Start of Data shown
/-! ## access (R188) -/

/-- Whether an address is the core's own scratchpad, through the near window or its other windows (R437). -/
def State.ownSpad (s : State) (n ea : Nat) : Bool :=
  match regionOf ea with
  | some (.window .near _ off) => decide (off < 0x80000)
  | some (.window .spad u off) => u == n && decide (off < 0x80000)
  | some (.window .mspad m off) =>
    decide (off < 0x80000) && (match (s.getC n).task with
      | some t => match s.task? t with
        | some tk => tk.memberCore m == some (n, true)
        | none => false
      | none => false)
  | _ => false

/-- Whether STEPSTRICT confines this core now (R437): a step task in a compute step. -/
def Core.strict (c : Core) : Bool := c.stepOn && c.mode.getLsbD 2 && decide (c.stepNo % 2 = 0)

/-- The locality test of R437. -/
def stepLocal (ea : Nat) : M Unit := do
  let s ← get
  raiseIf (s.c.strict && !s.ownSpad s.cur ea && !s.c.inStack ea) .steplocal ea
/-- The locality test of posts and queue words (R437). -/
def stepLocalPost : M Unit := do
  let s ← get
  raiseIf s.c.strict .steplocal 0

/-- The window or translation decision of an access, as a precise fault (R177). -/
def locateM (a : Acc) (ea size : Nat) : M Loc := do
  let s ← get
  match s.locate s.party a ea size with
  | (.error f, s) => set s; raise .xlate (f.einfo ea)
  | (.ok l, s) => set s; return l

/-- `access(c, ea, size, need)` of R188: the check of R102, STEPLOCAL (R437), XLATE, ALIGN, REMOTE, in that order. `odd` is an
alignment breach beyond the address's own (R296). -/
def accessOr (odd : Bool) (c : TReg) (ea size : Nat) (need : BitVec 12) (a : Acc) : M Loc := do
  let _ ← capcheck c ea size need
  stepLocal ea
  let l ← locateM a ea size
  raiseIf (decide (ea % size ≠ 0) || odd) .align ea
  raiseIf l.remote .remote ea
  return l
def access (c : TReg) (ea size : Nat) (need : BitVec 12) (a : Acc) : M Loc := accessOr false c ea size need a

/-! ## Loads and stores of the executing core -/

/-- Whether a queued write or atomic touches bytes of a range. -/
def SqEntry.touches (e : SqEntry) (key size : Nat) : Bool :=
  match e.op with
  | .write cells _ => cells.any (fun y => decide (key ≤ y.1) && decide (y.1 < key + size))
  | .host rs => rs.any (fun r => decide (r.1 < key + size) && decide (key < r.1 + r.2.length))
  | .amo _ sz a _ => decide (a < key + size) && decide (key < a + atBytes sz)
  | .hostAmo a _ _ => decide (a < key + size) && decide (key < a + 8)
  | _ => false

/-- A granule of the line at `key` brought into the executing core's stack cache (R149); data with an uncorrectable error and a
host window that does not answer bring nothing (R182, R505). -/
def State.fillGranule (s : State) (key g : Nat) : State :=
  let at' := key + 16 * (g % 4)
  if (mfind s.c.stack g).isSome || s.poisoned at' 16 || (isHost at' && !s.hostAnswers at' 16) then s
  else (s.sendRead at' 16).putLine s.cur g ⟨BitVec.ofNat 128 (leNat (s.physBytes at' 16)), s.tagAt at' && !isHost at', false, at', false⟩

/-- A miss brings the granules of the 64-byte line that lie in the stack, and blocks (R149). -/
def State.fillLine (s : State) (l : Loc) (ea : Nat) : State :=
  if (mfind s.c.stack (ea / 16)).isSome then s
  else
    let key := l.key / 64 * 64
    let s := s.drainUpTo s.cur (fun e => e.touches key 64)
    let gs := ((List.range 4).map (fun i => ea / 64 * 4 + i)).filter (fun g => s.c.inStack (16 * g))
    (gs.foldl (fun s g => s.fillGranule key g) s).block 0x130

/-- The stack-cache granule of an address (R149), or EINFO of the MCHECK its data has. -/
def stackLook (l : Loc) (ea : Nat) : M (Except Nat SLine) := do
  modify (·.fillLine l ea)
  let s ← get
  match mfind s.c.stack (ea / 16) with
  | some x => return (if x.bad then .error (5 * 2 ^ 60 + ea % 2 ^ 56) else .ok x)
  | none => if l.host then raise .remote ea else return .error (s.mcheckInfo (l.key / 16 * 16) ea)
/-- The granule for a word that consumes it at once: an uncorrectable error is its MCHECK (R182). -/
def stackGranule (l : Loc) (ea : Nat) : M SLine := do
  match ← stackLook l ea with
  | .ok x => return x
  | .error info => raise .mcheck info
/-- Bytes of a granule. -/
def SLine.bytes (x : SLine) (ea size : Nat) : List Byte := ((leBytes x.val.toNat 16).drop (ea % 16)).take size

/-- A store into the stack cache (R149): a whole granule replaces what was there, errors with it; part of one leaves an error
standing and is recorded (R183). -/
def State.stackStore (s : State) (l : Loc) (ea : Nat) (bs : List Byte) (tag : Bool) : State :=
  let s := s.fillLine l ea
  let put := fun (x : SLine) (bs : List Byte) =>
    s.putLine s.cur (ea / 16) { x with val := BitVec.ofNat 128 (leNat bs), tag := tag, dirty := true, bad := false }
  match mfind s.c.stack (ea / 16) with
  | some x =>
    if bs.length = 16 then put x bs
    else if x.bad then s.mcheckRecord s.c.ctx ea (5 * 2 ^ 60 + ea % 2 ^ 56)
    else
      let old := leBytes x.val.toNat 16
      put x (old.take (ea % 16) ++ bs ++ old.drop (ea % 16 + bs.length))
  | none =>
    let key := l.key / 16 * 16
    if bs.length = 16 then put ⟨0, tag, true, key, false⟩ bs
    else if l.host then s.remoteRecord s.c.ctx ea
    else s.mcheckRecord s.c.ctx ea (s.mcheckInfo key ea)

/-- Whether an access is served without blocking, at the latency of R45: the near window or a stack-cache hit. -/
def State.isLocal (s : State) (ea : Nat) : Bool :=
  (match regionOf ea with
   | some (.window .near _ _) => true
   | _ => false) || (s.c.inStack ea && (mfind s.c.stack (ea / 16)).isSome)

/-- Whether the newest queued write of one of these bytes is an atomic, whose value exists only at the home (R202). -/
def State.awaitsAmo (s : State) (key size : Nat) : Bool :=
  (List.range size).any (fun i => sqByte s.c.sq s.c.seq (key + i) == some none)
/-- A queued atomic of the core on these bytes is performed before they are loaded (R202). -/
def State.flushAmo (s : State) (key size : Nat) : State :=
  if s.awaitsAmo key size then s.drainUpTo s.cur (fun e => e.touches key size) else s
/-- A load waits for it (R202). -/
def amoFirst (key size : Nat) : M Unit := do
  modify (·.flushAmo key size)
  holdIf ((← get).awaitsAmo key size) .queue

/-- Whether a load of these bytes meets an uncorrectable error: of one it does not take from the core's queue (R182, R190). -/
def State.meetsError (s : State) (key size : Nat) : Bool :=
  s.poisoned key size && (List.range size).any (fun i => s.byteBad s.cur s.c.seq (key + i))

/-- The bytes of one granule-contained load, and the granule's tag (R190, R193, R202). -/
def loadBytes (l : Loc) (ea size : Nat) : M (List Byte × Bool) := do
  let s ← get
  if s.c.inStack ea then
    let x ← stackGranule l ea
    return (x.bytes ea size, x.tag)
  else if l.host then
    amoFirst l.key size
    let s ← get
    -- what the core's own queue does not hold comes by an RDMA READ
    let own := (List.range size).all (fun i => (sqByte s.c.sq s.c.seq (l.key + i)).isSome)
    raiseIf (!own && !s.hostAnswers l.key size) .remote ea
    set ((if own then s else s.sendRead l.key size).block 0x131)
    return ((List.range size).map (fun i => s.seenByte s.cur s.c.seq (l.key + i)), false)
  else
    holdIf (s.tileBusy l.key) .entry
    amoFirst l.key size
    let s ← get
    raiseIf (s.meetsError l.key size) .mcheck (s.mcheckInfo l.key ea)
    let bs := (List.range size).map (fun i => s.seenByte s.cur s.c.seq (l.key + i))
    -- a granule whose newest write is still queued takes that write's tag
    let tag := s.c.sq.foldl (fun t e => match e.op with
      | .write _ tags => match tags.find? (fun y => y.1 == l.key / 16) with
        | some y => y.2
        | none => t
      | _ => t) (s.tagAt l.key)
    if !s.isLocal ea then set (s.block 0x132)
    return (bs, tag && !l.tagless)

/-- A store is held at issue until the queue has room for its entries (R191, R293). -/
def roomFor (n : Nat) : M Unit := do
  modify (fun s => (List.range (s.c.sq.length + n - 32)).foldl (fun s _ => s.drainHead s.cur) s)
  holdIf (decide (32 < (← get).c.sq.length + n)) .queue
End of Data shown
- **What this task involves**
Starting at the line with "raiseIf (s.meetsError l.key", copy each line through the end of the data, both ends included, and give nothing else.

- **Solution to the exercise**
    raiseIf (s.meetsError l.key size) .mcheck (s.mcheckInfo l.key ea)
    let bs := (List.range size).map (fun i => s.seenByte s.cur s.c.seq (l.key + i))
    -- a granule whose newest write is still queued takes that write's tag
    let tag := s.c.sq.foldl (fun t e => match e.op with
      | .write _ tags => match tags.find? (fun y => y.1 == l.key / 16) with
        | some y => y.2
        | none => t
      | _ => t) (s.tagAt l.key)
    if !s.isLocal ea then set (s.block 0x132)
    return (bs, tag && !l.tagless)

/-- A store is held at issue until the queue has room for its entries (R191, R293). -/
def roomFor (n : Nat) : M Unit := do
  modify (fun s => (List.range (s.c.sq.length + n - 32)).foldl (fun s _ => s.drainHead s.cur) s)
  holdIf (decide (32 < (← get).c.sq.length + n)) .queue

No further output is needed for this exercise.